REQUIREMENT:
Your job is to report every line of the entries that has "entriesRead".

(Saved entries)
• • • • •
-- ==== Sys2Proof/Machine/HitPath.lean ====
section
/-! DEFINITION. The hit-path commands (chapter 05): what arrives from the block ports, the closing of clusters, the
reorder stages, the merging at tile edges and the calls. -/
namespace Sys2Proof.Machine

/-- A port's next frame is taken; hits count towards the next WATERMARK (R203). -/
def popPort (block : Nat) (hit : Bool) (s : State) : State :=
  modBlock block (fun x => { x with port := x.port.drop 1, sinceMark := if hit then x.sinceMark + 1 else x.sinceMark }) s

/-- What the engine records of a hit as it arrives: the DM it brings or lacks, and the statistics (R191, R194, R199, R200,
R247). -/
def countHit (n block : Nat) (f : HitFrame) (h : Hit) (sub : Bool) (s : State) : State :=
  let s := if f.ext && f.dmValid then
      onHp (fun x => { x with lastDm := tput none block (some (f.dm, s.tc.now)) x.lastDm }) s
    else s
  let s := if sub then raise 204 [] (onTm (fun x => { x with
      dmMask := tput 0 block (tget 0 x.dmMask block ||| BitVec.ofNat 4 (2 ^ f.band)) x.dmMask }) s) else s
  let s := onPw (fun x => { x with winHits := x.winHits + 1 }) s
  let s := tmStat block 0 s
  let s := when h.extrap (tmStat block 1) s
  let s := when f.bridged (tmStat block 2) s
  let s := hpStat n 0 s
  let s := when h.untimed (hpStat n 1) s
  let s := when f.second (hpStat n 2) s
  let s := modEngine n (fun x => { x with recent := s.up :: x.recent.filter (fun t => decide (s.up < t + ms 1000)) }) s
  let s := when (!h.untimed) (countBin block f.n) s
  when h.extrap (bandMissed block f.band) s

/-- A diverted test-pulse hit enters the lead cox's buffer (R245). -/
def divertHit (h : Hit) (s : State) : State :=
  let first := (s.fe.lastTp.map (·.1)).getD 0
  let off := (stampDiff h.tick first % 65536).toNat
  if 16384 ≤ s.hp.tpBuf.length then
    if s.hp.tpFull then s else raise 203 [] (onHp (fun x => { x with tpFull := true }) s)
  else onHp (fun x => { x with tpBuf := x.tpBuf ++ [BitVec.ofNat 64 (hitWord h + off * 2 ^ 28)] }) s

/-- A converted hit goes on: to the test-pulse buffer, nowhere for a retested crab or a block being trimmed, else as a hit
record and into its cluster (R109, R130, R212, R218, R245). -/
def forwardHit (n block : Nat) (tp : Bool) (h : Hit) (s : State) : State :=
  if tp then divertHit h s
  else if crabTesting s (1024 * h.row + h.col) || scanRuns s block 0x0206 then s
  else
    let s := skewAdd block h s
    let s := if outputOf s n = 0 then s else
      offer { row := block / 16, engine := n, tick := h.tick, fine := h.fine, body := .words 1 [hitWord h], due := reorderDue s } s
    joinHit n h s

/-- A hit is processed by its engine, or waits in its input buffer while the processing is stalled or others wait there
(R242). -/
def takeHit (n : Nat) (e : Nat × Bool × Hit) (s : State) : State :=
  if engineStalled s n || !(engineAt s n).inBuf.isEmpty then modEngine n (fun x => { x with inBuf := x.inBuf ++ [e] }) s
  else forwardHit n e.1 e.2.1 e.2.2 s

/-- The hits in an engine's input buffer are processed in order, as far as no stall stops it (R242). -/
def drainInBuf (n : Nat) (s : State) : State :=
  if engineStalled s n then s
  else forAll (engineAt s n).inBuf (takeHit n) (modEngine n (fun x => { x with inBuf := [] }) s)

/-- The first WLK entry and the number of entries that the walk of a ToT reads (R180). -/
def walkEntries (k tot : Nat) : List TableEntry :=
  if 560 ≤ tot then [.wlk (64 * k + 63)]
  else
    let i := if tot < 64 then tot / 2 else 32 + (tot - 64) / 16
    [.wlk (64 * k + i), .wlk (64 * k + i + 1)]

/-- The table entries that the conversion of a hit reads (R155, R174, R176, R180, R181). -/
def entriesRead (s : State) (k sp : Nat) (f : HitFrame) : List TableEntry :=
  let p := period s sp k f.band (hitDroop s k f)
  (if needsPeriod f then
    .per (4 * sp + f.band) :: (match nearBand s sp f.band with
      | some y => (if y = f.band then [] else [.per (4 * sp + y), .v (4 * k + y)]) ++ [.tcal (4 * k + y), .tc k]
      | none => [])
   else [])
  ++ (if f.n = 0 then []
      else .skew sp :: .inl (128 * k + f.n % 128)
        :: (if f.range then [.wsw (16 * k + min (switchTime f p) 15)] else walkEntries k (hitTot f p)))

/-- A table entry is set to 0; a PER entry that is lost makes its band one that may be missed anew (R177, R179). -/
def zeroEntry (e : TableEntry) (s : State) : State :=
  onTm (fun x => match e with
    | .per i => { x with
        per := tput 0 i 0 x.per
        missed := tmod 0 (spBlock (i / 4)) (fun m => m &&& ~~~(BitVec.ofNat 4 (2 ^ (i % 4)))) x.missed }
    | .skew i => { x with skew := tput 0 i 0 x.skew }
    | .wlk i => { x with wlk := tput 0 i 0 x.wlk }
    | .wsw i => { x with wsw := tput 0 i 0 x.wsw }
    | .inl i => { x with inl := tput 0 i 0 x.inl }
    | .tc k => { x with tc := tput 0 k 0 x.tc }
    | .tcal i => { x with tcal := tput 0 i 0 x.tcal }
    | .v i => { x with v := tput 0 i 0 x.v }) s

/-- The ECC check of an entry that a conversion reads: corrected with EV_136, or set to 0 with EV_137 (R179). -/
def checkEntry (k sp : Nat) (f : HitFrame) (c : TableCheck) (s : State) : State :=
  if !(entriesRead s k sp f).contains c.entry then s
  else if c.lost then raise 137 [] (zeroEntry c.entry s) else raise 136 [] s

/-- A hit that the engine itself drops while its processing is stalled: cause 5 and EV_196 (R238, R239, R242, log 41). -/
def dropHit (block : Nat) (f : HitFrame) (s : State) : State :=
  let row := block / 16
  let t := (convert s block f).tick
  let s := hpStat (engineOf s row) 0 s
  offerLoss row (engineOf s row) { cause := 5, unit := 0, source := row, count := 1, first := t, last := t } (raise 196 [] s)

/-- A hit frame read from its port is converted with the tables' entries as their ECC checks leave them, and goes on to its
cluster engine (R152, R155, R179, R200, R212). -/
def hearHit (n block : Nat) (f : HitFrame) (ecc : List TableCheck) (s : State) : State :=
  let sp := spOf (64 * (block / 16) + f.prow) (64 * (block % 16) + f.pcol)
  let s := forAll ecc (checkEntry block sp f) s
  let h := convert s block f
  takeHit n (block, f.tp, h) (countHit n block f h (substituted s sp f) s)

/-- The moment before which a frame of a block cannot be read: its stop edge, and the tick on which a block that was ordered
to resume framing does so (R196, R207). -/
def portReach (block : Nat) (stop : Option Stamp) (s : State) : State :=
  let s := match stop with
    | some t => reachTick t s
    | none => s
  match (blockAt s block).reframe with
  | some t => reachTick t s
  | none => s

/-- A block's port passes a frame on: it is not held, and its engine has room (R237, R242). -/
def portOpen (s : State) (block : Nat) : Bool := awake s && !(blockAt s block).held && !inBufFull s (block / 16)

/-- A HIT frame reaches its cluster engine (R152, R155, R179, R194 to R200, R203, R237, R242, R245, R513). -/
def execHitFrameReceived (block : Nat) (ecc : List TableCheck) (drop : Bool) (s : State) : Out :=
  let n := engineOf s (block / 16)
  let s0 := drainInBuf n s
  match (blockAt s0 block).port with
  | .hit f :: _ => event (portOpen s0 block && (decide ((blockAt s0 block).sinceMark < 64) || unlimited s0 block)
      && (!drop || engineStalled s0 n)) (fun _ =>
      let s := wakeEngine n (portReach block (some f.stop) s0)
      let f := heardHit (leaving s block f)
      let s := crabSeen (1024 * (64 * (block / 16) + f.prow) + 64 * (block % 16) + f.pcol) 1 (popPort block true s)
      if drop then dropHit block f s else hearHit n block f ecc s) s
  | _ => .next s

/-- A WATERMARK reaches its engine (R152, R203, R214). -/
def execWatermarkReceived (block : Nat) (s : State) : Out :=
  match (blockAt s block).port with
  | .control 1 _ w _ _ :: _ => event (portOpen s block) (fun s =>
      let s := portReach block none s
      let t := extendTick s (field ((controlWords 1 0 w 0 0).getD 1 0) 15 0)
      popPort block false (onHp (fun x => { x with mark := tput none block (some t) x.mark }) s)) s
  | _ => .next s

/-- A PORT_LOSS frame makes a loss record, but for a block being trimmed (R109, R239, R240, R242). -/
def execPortLossReceived (block : Nat) (s : State) : Out :=
  match (blockAt s block).port with
  | .control 4 cause n a b :: _ => event (portOpen s block) (fun s =>
      let s := popPort block false (portReach block none s)
      let s := raiseIf (decide (cause = 3)) 194 [] s
      let s := raiseIf (decide (cause = 4)) 195 [] s
      if scanRuns s block 0x0206 then s
      else offerLoss (block / 16) (engineOf s (block / 16))
        { cause := cause, unit := 0, source := block, count := n, first := extendTick s a, last := extendTick s b } s) s
  | _ => .next s

/-- A frame's first word is a framing error: type 0b10, or a CONTROL code that R202 does not list (R207). -/
def framingError (w : BitVec 16) : Bool :=
  decide (frameType w.toNat = 2) || (decide (frameType w.toNat = 3) && !([1, 2, 3, 4].contains (field w.toNat 13 8)))

/-- A misframed word is discarded and the block ordered to resume framing on the next tick; the port buffer is kept (R207).
In the frame that should be FRAME_END it discards the bank (R243). -/
def execPortFramingError (block : Nat) (word0 : BitVec 16) (s : State) : Out :=
  event (awake s && decide (block < 256) && framingError word0) (fun s =>
    let s := modBlock block (fun x => { x with
      reframe := some (s.tc.now + 1), readout := x.readout.map (fun r => { r with bad := true }) }) s
    raise 201 [] (hpStat (engineOf s (block / 16)) 8 s)) s

/-- An open cluster of an engine whose first hit lies on a pixel closes when WINDOW has passed since its last hit and its
watermarks are met (R214, R219); not while the engine's processing is stalled (R242). -/
def execClusterClose (engine : Fin 16) (first : Nat) (s : State) : Out :=
  let s0 := drainInBuf engine s
  match (engineAt s0 engine).clusters.find? (fun c => match c.hits with
    | h :: _ => decide (1024 * h.row + h.col = first)
    | [] => false) with
  | none => .next s
  | some c => event (awake s0 && !engineStalled s0 engine && watermarksMet s0 engine c && nothingBelow s0 engine c) (fun _ =>
      closeCluster engine c (reachUp (c.joined + divUp c.rules.1 25) s0)) s

/-- The engines that a queue's stage had stalled go on with their input buffers (R242). -/
def drainFeeders (q : Nat) (s : State) : State :=
  forAll ((List.range 16).filter (fun row => decide (queueOf s row = some q))) (fun row s => drainInBuf (engineOf s row) s) s

/-- The earliest held record is released when it has been held REORDER (R231, R233, R242): not while its engine must wait
for room. -/
def execReorderRelease (q : Fin 16) (s : State) : Out :=
  match (lossQAt s q).held with
  | [] => .next s
  | h :: r =>
    let s0 := reachUp h.due s
    event (awake s0 && !headStalls s0 q) (fun _ =>
      drainFeeders q (passHeld q false h (modLossQ q (fun x => { x with held := r }) s0))) s

/-- The blocks that the active BLOCK_OFF policies hold (R237). -/
def heldBlocks (s : State) : List Nat :=
  ((List.range 16).filter (fun p => (lossQAt s p).active && decide ((lossQAt s p).kind = 2))).flatMap
    (fun p => maskedBlocks s p (lossQAt s p).mask)

/-- The blocks held by an ended policy are released 2 ticks after its end, but for those an active policy holds (R237). -/
def execBlockOffRelease (q : Fin 16) (s : State) : Out :=
  match (lossQAt s q).releasing with
  | none => .next s
  | some (t, bs) => event true (fun s =>
      let s := reachTick t s
      let kept := heldBlocks s
      forAll (bs.filter (fun b => !kept.contains b)) (fun b => modBlock b (fun x => { x with held := false }))
        (modLossQ q (fun x => { x with releasing := none }) s)) s

/-- An EDGE_FRAG arrives over a side (R225). -/
def execEdgeFragRx (side : Fin 4) (f : EdgeFrag) (s : State) : Out :=
  event (awake s && decide ((msideAt s side).state = 2) && (msideAt s side).owner) (fun s =>
    fragArrives side f.fragId (fragClosed s side f) (slPacketIn side s)) s

/-- A held cluster of the non-owner, by FRAG_ID. -/
def sentMerge (s : State) (sd id : Nat) : Option Merge := (msideAt s sd).sent.find? (fun m => decide (m.id = id))

/-- A held cluster leaves the non-owner's list. -/
def dropSent (sd : Nat) (m : Merge) (s : State) : State :=
  modMside sd (fun x => { x with sent := x.sent.filter (fun k => decide (k ≠ m)) }) s

/-- A MERGE_REPLY arrives (R225, R226): MERGED, NO_MATCH or REFUSED_SIZE. -/
def execMergeReplyRx (side : Fin 4) (fragId : BitVec 16) (result : Nat) (s : State) : Out :=
  match sentMerge s side fragId.toNat with
  | none => .next s
  | some m => event (awake s && decide (result ≤ 2)) (fun s =>
      let s := dropSent side m (slPacketIn side s)
      match result with
      | 0 => s
      | 1 => emitCluster m.cluster s
      | _ => emitCluster (fragged (2 ^ side.val) (capped m.cluster)) s) s

/-- Kept clusters that closed no later than an order number are emitted. -/
def emitKept (sd upTo : Nat) (s : State) : State :=
  let ks := (msideAt s sd).kept.filter (fun k => decide (k.order ≤ upTo))
  let s := modMside sd (fun x => { x with kept := x.kept.filter (fun k => decide (upTo < k.order)) }) s
  forAll ks (fun k => emitCluster k.cluster) s

/-- MERGE_WAIT in 25 ns units (R225). -/
def mergeWait (s : State) : Nat := divUp (cfg16 s 0x0405 2) 25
• • • • •
PROBLEM SOLUTION:
def entriesRead (s : State) (k sp : Nat) (f : HitFrame) : List TableEntry :=
  if !(entriesRead s k sp f).contains c.entry then s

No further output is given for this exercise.